En esta obra, que no ha sido analizada críticamente ni ha circulado de manera masiva, se
revela el profundo conocimiento que tiene la artista de la historia que se sale de los cuadros.
Inscribe también a la Historia (con mayúscula) a la “subversión por la comedia de las
irrisiones” (Traba, 1978: 38), riéndose de los empeños de los gobernantes por prolongar
esas historias heroicas, pomposas, patrióticamente elitistas, que fueron y continúan siendo
representadas en el fresco de Martínez Delgado.
Lesa Majestad es, sin duda, una carcajada ruidosa. El hecho de que González sea,
además, historiadora del arte, les da un mayor peso crítico e irónico a sus obras. La artista
se ríe y desvirtúa asuntos sobre los que tiene un conocimiento profundo. Por ejemplo, la
alusión a Bolívar y el congreso de Cúcuta (1948) adquiere un mayor peso crítico si se tiene
en cuenta que ella ha sido una acuciosa estudiosa de la vida y obra de Andrés de
Santamaría, de modo que sabía muy bien que el fresco reemplazó al cuadro Batalla de
Boyacá.
El reconocimiento del conocimiento previo de la artista acerca de los detalles ligados a
la producción de la obra de Martínez Delgado acentúa la burla realizada por la artista
mediante Lesa Majestad, que incluso en el medio de creación (McEvilley, 2007) usado
minimiza la importancia y la grandilocuencia del enorme fresco. González ironiza,
desacraliza y se ríe de una historia del arte que conoce bien, ella sabe que está ligada a unos
discursos históricos que se vincularon al arte decimonónico para la afirmación de un orden
político. De sus obras se desprende que para Beatriz González, estos discursos y obras
deben ser revisados y cuestionados desde la contemporaneidad.
Decir que la obra de Beatriz González es de las más notables de la historia del arte
colombiano no es más que reiterar; lo que sí hace falta decir es que esta artista, ubicada en
la cultura popular, en su “subpintura para países subdesarrollados” (Rubiano, 1990: 8),
distanciada del formalismo modernista, mediante el cuestionamiento de las nociones de
autor y de originalidad, discutiendo la historia del arte y apostándole a encarnar sentidos
(Danto, 1999), plantea, desde su obra, una relación que controvierte, pone en duda y hace
tambalear la firmeza de la historia y los héroes. Todo lo cual, no solo la convierte en una
representante fundamental del arte contemporáneo, sino, además, en el primer eslabón de la
desacralización que este hace de la nación, a través de la burla y la desheroización de las
figuras patrias.
3.1.2 Bernardo Salcedo

El arquitecto y sociólogo Bernardo Salcedo nació en 1939 en la ciudad de Bogotá y estudió


en la Universidad Nacional de Colombia. Apoyado por Marta Traba, hizo su primera
exposición individual en el Museo de Arte Moderno de Bogotá en 1964.
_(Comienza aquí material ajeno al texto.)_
-- ==== Sys2Proof/WellFormed.lean ====
section
/-! DEFINITION. Which terms of `Instr` are instructions of the hardware. Every field has its encoding's width by its
type, so the one check left is the shadowed encoding (R59): the sll whose fields are all zero is the zero word,
which halts and never executes as a shift. -/

namespace Sys2Proof

/-- R59: the all-zero sll is no instruction; every other term is one. -/
def Instr.wellFormed : Instr → Bool
  | .sll rs rt rd shamt => !(rs == 0 && rt == 0 && rd == 0 && shamt == 0)
  | .nop | .add .. | .srl .. | .addi .. | .andi .. | .beq .. | .bne .. => true

end Sys2Proof
end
María Iovino (2001), principal estudiosa de la producción de Salcedo, divide su obra en
cuatro etapas temáticas, en las que agrupa conjuntos de obras que coinciden
conceptualmente. Según Iovino, en la primera etapa el artista trabajó muy apegado al
diseño y a la arquitectura, produjo unas series de cajas que parecen tener cierta influencia
de las vanguardias europeas, en especial del neodadaísmo y del surrealismo.
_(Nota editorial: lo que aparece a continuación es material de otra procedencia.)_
-- ==== Sys2Proof/Machine/State.lean ====
section
/-! DEFINITION. The state of the core (10_state.md: "exactly four things": x, pc, run_state, imem) and its value
after reset; the reasons a step can stop. Plain data throughout. -/

namespace Sys2Proof.Machine

/-- `run_state` (R15): the only status the core has. -/
inductive RunState where
  /-- The core executes steps. -/
  | running
  /-- The core has fetched a zero word; it executes nothing more. -/
  | halted
  /-- The core was asked to fetch from outside instruction memory (the spec's own state, D3). -/
  | faulted
  deriving DecidableEq, Repr

/-- Instruction memory (R16): a map from slot to 32-bit word, with no byte view (R32, D13, log 7). Canonical form:
slots strictly rising, no entry holding the zero word, which is what an unlisted slot reads as (R18, R44, log 8). -/
abbrev Imem := List (Nat × Word)

/-- The machine's state. -/
structure State where
  /-- The parameters of R6: the model's own field, which no step writes (log 1). -/
  cfg : Config
  /-- `x[0]` to `x[31]` (R10); `x[0]` is an ordinary register (R11). -/
  regs : Vector Word 32
  /-- The program counter (R13). -/
  pc : Word
  /-- The run state (R15). -/
  runState : RunState
  /-- Instruction memory (R16). -/
  imem : Imem
  deriving DecidableEq, Repr

/-- The reasons `FetchWord` can fail. There is one (R110: the hardware itself raises no exception). -/
inductive Fault where
  /-- `FetchOutOfRange(a)` (R112, D3): `fetchWord` raises it for an address outside the instruction window, and
  `raiseFault` takes it as the spec describes: a NEXT state whose run state is Faulted. Safe: the model stops
  where the original program would read past its array (log 5). -/
  | fetchOutOfRange (a : Word)
  deriving DecidableEq, Repr

/-- The reasons a step can be refused. -/
inductive Refusal where
  /-- An instruction with no meaning in the model; no arm of `exec` answers it. Safe. -/
  | notModelled (mnemonic : String)
  deriving DecidableEq, Repr

/-- The state right after reset (R18, R125), under the default parameters, with nothing loaded (log 15). -/
def State.reset : State where
  cfg := Config.default
  regs := Vector.replicate 32 0#32
  pc := Config.default.baseTextAddr
  runState := .running
  imem := []

end Sys2Proof.Machine
end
Posteriormente, Salcedo pasó a una etapa iconoclasta, en la que produjo Una hectárea
de heno (1970). Esta obra lo hizo merecedor del primer premio de la Bienal de Artes de
Coltejer en Medellín, y algunos historiadores del arte la señalan como la primera
instalación realizada en Colombia. 6
Después, el artista pasó a una etapa textual de producciones no objetuales. En esta, las
series Planas y castigos (1970) y Bodegones (1970) fueron las más representativas y
aparentemente revelan influencias del arte conceptual.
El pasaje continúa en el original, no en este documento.